It should be noted here that I genuinely don’t have any interest in cars. Or engines. Or wheels, cup holders, drive-by shootings, gearboxes, boy racing, roadkill, 15-car pile ups or lollipop ladies. If any conversation I was unfortunate enough to be a part of would lead towards a discussion about horsepower, miles to the gallon or hastily leaving the scene of an accident, my eyes would glaze over, and I’d loll about distantly as if I was in the process of being euthanised, or listening to the Zumba instructor at work barge her way into my office to loudly talk at me about the scientific merit of her latest pair of fluorescent leggings. When I booked my first lesson and my friends and family asked what car I would be using I said a small, black one. They all laughed as if I wasn’t being serious. I really don’t understand the importance of what model car it is. They all do exactly the same thing except the more expensive ones tend to be filled with people with ill-fitting clothes and severe emotional problems.

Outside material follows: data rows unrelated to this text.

-- ==== Sys2Proof/Certificates/Slice0/Obligations.lean ====
section
/-! DEFINITION. The statements for the provers, each a proposition about the model of the Gethra LU8, with the rules or chapters it
rests on in OBLIGATIONS.json. -/

section

open Sys2Proof Sys2Proof.Machine

/-- A step runs the command at the front of the queue. For every command c and state s with c at the front of its queue, step s
is exec c on s with the queue's rest. -/
def Obligations.StepRunsFront : Prop :=
  ∀ (s : State) (c : Instr) (rest : List Instr), s.pending = c :: rest → step s = exec c { s with pending := rest }

/-- An idle step passes one 10 ms period and changes nothing but timers and mark ages. On an empty queue the step answers a next
state in which every timer, the phase of every lamp among them, is one period on and every shut-since mark one period older,
every flashing lamp stays as it is lit, and every other record, the link, the inlet permissives and the change sets stand.
That an idle step is a 10 ms period is the model's choice (log entry 6). -/
def Obligations.IdleStepPassesTime : Prop :=
  ∀ s : State, s.pending = [] → ∃ t, step s = .next t ∧
    (∀ i, t.spot i = { s.spot i with
      timer := (s.spot i).timer.tick, recoveryTimer := (s.spot i).recoveryTimer.tick, stall := (s.spot i).stall.tick
      window := (s.spot i).window.tick
      shutoff := { (s.spot i).shutoff with timer := (s.spot i).shutoff.timer.tick }
      liquid := { (s.spot i).liquid with timer := (s.spot i).liquid.timer.tick }
      vapour := { (s.spot i).vapour with timer := (s.spot i).vapour.timer.tick }
      vent := { (s.spot i).vent with timer := (s.spot i).vent.timer.tick } }) ∧
    (∀ c, t.comp c = { s.comp c with
      startTimer := (s.comp c).startTimer.tick, runTimer := (s.comp c).runTimer.tick
      push := { (s.comp c).push with timer := (s.comp c).push.timer.tick }
      draw := { (s.comp c).draw with timer := (s.comp c).draw.timer.tick }
      pushMark := (s.comp c).pushMark.map (· + 1), drawMark := (s.comp c).drawMark.map (· + 1) }) ∧
    t.frame = { s.frame with spots := t.spots, comps := t.comps, beatTimer := s.beatTimer.tick } ∧
    (∀ i, t.flash i = { s.flash i with phase := (s.flash i).phase.tick }) ∧
    t.changes = s.changes ∧ t.link = s.link ∧ t.inlets = s.inlets

/-- Every step answers a next state. From every state the step answers a next state: no command of this part faults and none is
refused. -/
def Obligations.EveryStepGoesOn : Prop :=
  ∀ s : State, ∃ t, step s = .next t
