@[simp] theorem touchComp_spot (c : CompNo) (i' : SpotNo) : (s.touchComp c).spot i' = s.spot i' := rfl
@[simp] theorem touchComp_vessel (c : CompNo) (v' : VesselNo) : (s.touchComp c).vessel v' = s.vessel v' := rfl
@[simp] theorem touchComp_comp (c : CompNo) (c' : CompNo) : (s.touchComp c).comp c' = s.comp c' := rfl
@[simp] theorem touchComp_carSlot (c : CompNo) (k' : SlotNo) : (s.touchComp c).carSlot k' = s.carSlot k' := rfl
@[simp] theorem touchComp_flash (c : CompNo) (i' : SpotNo) : (s.touchComp c).flash i' = s.flash i' := rfl
@[simp] theorem touchComp_car (c : CompNo) (k' : SlotNo) : (s.touchComp c).car k' = s.car k' := rfl

@[simp] theorem touchQueue_spot (i' : SpotNo) : (s.touchQueue).spot i' = s.spot i' := rfl
@[simp] theorem touchQueue_vessel (v' : VesselNo) : (s.touchQueue).vessel v' = s.vessel v' := rfl
@[simp] theorem touchQueue_comp (c' : CompNo) : (s.touchQueue).comp c' = s.comp c' := rfl
@[simp] theorem touchQueue_carSlot (k' : SlotNo) : (s.touchQueue).carSlot k' = s.carSlot k' := rfl
@[simp] theorem touchQueue_flash (i' : SpotNo) : (s.touchQueue).flash i' = s.flash i' := rfl
@[simp] theorem touchQueue_car (k' : SlotNo) : (s.touchQueue).car k' = s.car k' := rfl

@[simp] theorem clearScratch_spot (i' : SpotNo) : (clearScratch s).spot i' = s.spot i' := rfl
@[simp] theorem clearScratch_vessel (v' : VesselNo) : (clearScratch s).vessel v' = s.vessel v' := rfl
@[simp] theorem clearScratch_comp (c' : CompNo) : (clearScratch s).comp c' = s.comp c' := rfl
@[simp] theorem clearScratch_carSlot (k' : SlotNo) : (clearScratch s).carSlot k' = s.carSlot k' := rfl
@[simp] theorem clearScratch_flash (i' : SpotNo) : (clearScratch s).flash i' = s.flash i' := rfl
@[simp] theorem clearScratch_car (k' : SlotNo) : (clearScratch s).car k' = s.car k' := rfl

@[simp] theorem refreshInlets_spot (i' : SpotNo) : (s.refreshInlets).spot i' = s.spot i' := rfl
@[simp] theorem refreshInlets_vessel (v' : VesselNo) : (s.refreshInlets).vessel v' = s.vessel v' := rfl
@[simp] theorem refreshInlets_comp (c' : CompNo) : (s.refreshInlets).comp c' = s.comp c' := rfl
@[simp] theorem refreshInlets_carSlot (k' : SlotNo) : (s.refreshInlets).carSlot k' = s.carSlot k' := rfl
@[simp] theorem refreshInlets_flash (i' : SpotNo) : (s.refreshInlets).flash i' = s.flash i' := rfl
@[simp] theorem refreshInlets_car (k' : SlotNo) : (s.refreshInlets).car k' = s.car k' := rfl

@[simp] theorem modSlot_site (k : SlotNo) (f : CarSlot → CarSlot) (g : Site → Nat) : (s.modSlot k f).site g = s.site g := rfl
@[simp] theorem modSlot_protection (k : SlotNo) (f : CarSlot → CarSlot) : (s.modSlot k f).protection = s.protection := rfl
@[simp] theorem modSlot_strokeOfDirection (k : SlotNo) (f : CarSlot → CarSlot) : (s.modSlot k f).strokeOfDirection = s.strokeOfDirection := rfl
@[simp] theorem modSlot_esdActive (k : SlotNo) (f : CarSlot → CarSlot) : (s.modSlot k f).esdActive = s.esdActive := rfl
@[simp] theorem modSlot_strokeOf (k : SlotNo) (f : CarSlot → CarSlot) (n' : ValveName) : (s.modSlot k f).strokeOf n' = s.strokeOf n' := rfl
@[simp] theorem modSlot_fittedSpot (k : SlotNo) (f : CarSlot → CarSlot) (x : SpotNo) : (s.modSlot k f).fittedSpot x = s.fittedSpot x := rfl
@[simp] theorem modSlot_fittedVessel (k : SlotNo) (f : CarSlot → CarSlot) (x : VesselNo) : (s.modSlot k f).fittedVessel x = s.fittedVessel x := rfl
@[simp] theorem modSlot_fittedComp (k : SlotNo) (f : CarSlot → CarSlot) (x : CompNo) : (s.modSlot k f).fittedComp x = s.fittedComp x := rfl
@[simp] theorem modSlot_divisor (k : SlotNo) (f : CarSlot → CarSlot) (x : SpotNo) : (s.modSlot k f).divisor x = s.divisor x := rfl
@[simp] theorem modSlot_vesselData (k : SlotNo) (f : CarSlot → CarSlot) (x : VesselNo) : (s.modSlot k f).vesselData x = s.vesselData x := rfl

Anyway, it turns out that driving lessons are pretty expensive. Not to overburden my finances, I initially booked one lesson with the option of taking another lesson if that lesson had minimal casualties, then another lesson after that – providing I hadn’t abandoned the whole idea of driving and returned to my daily routine of getting on the bus to work carrying extra bags filled with old shoes that I use to put on the seat next to me to discourage other passengers from sitting down. (Just this morning I laid out my Official DVSA Theory Test quiz book, bag and Transformer pencil-case on the seat next to me in order to look like I care about my automobile study, and to put off any potential seat hijackers. Unfortunately this didn’t work and a rotund fellow with garlic-scented aftershave sat next to me as if it was the most normal thing in the world. I was appalled, especially after I reached into my pocket to get my phone and he adjusted his seat position, pinning my hand to my leg and the upper side of his left buttock. I remained this way for 20 minutes until it was my stop and only regained full feeling in my hand when I got to work and I accidentally trapped it in the vending machine door after I’d spent the morning forlornly trying to steal Milky Bar Buttons using the droppy bit at the bottom).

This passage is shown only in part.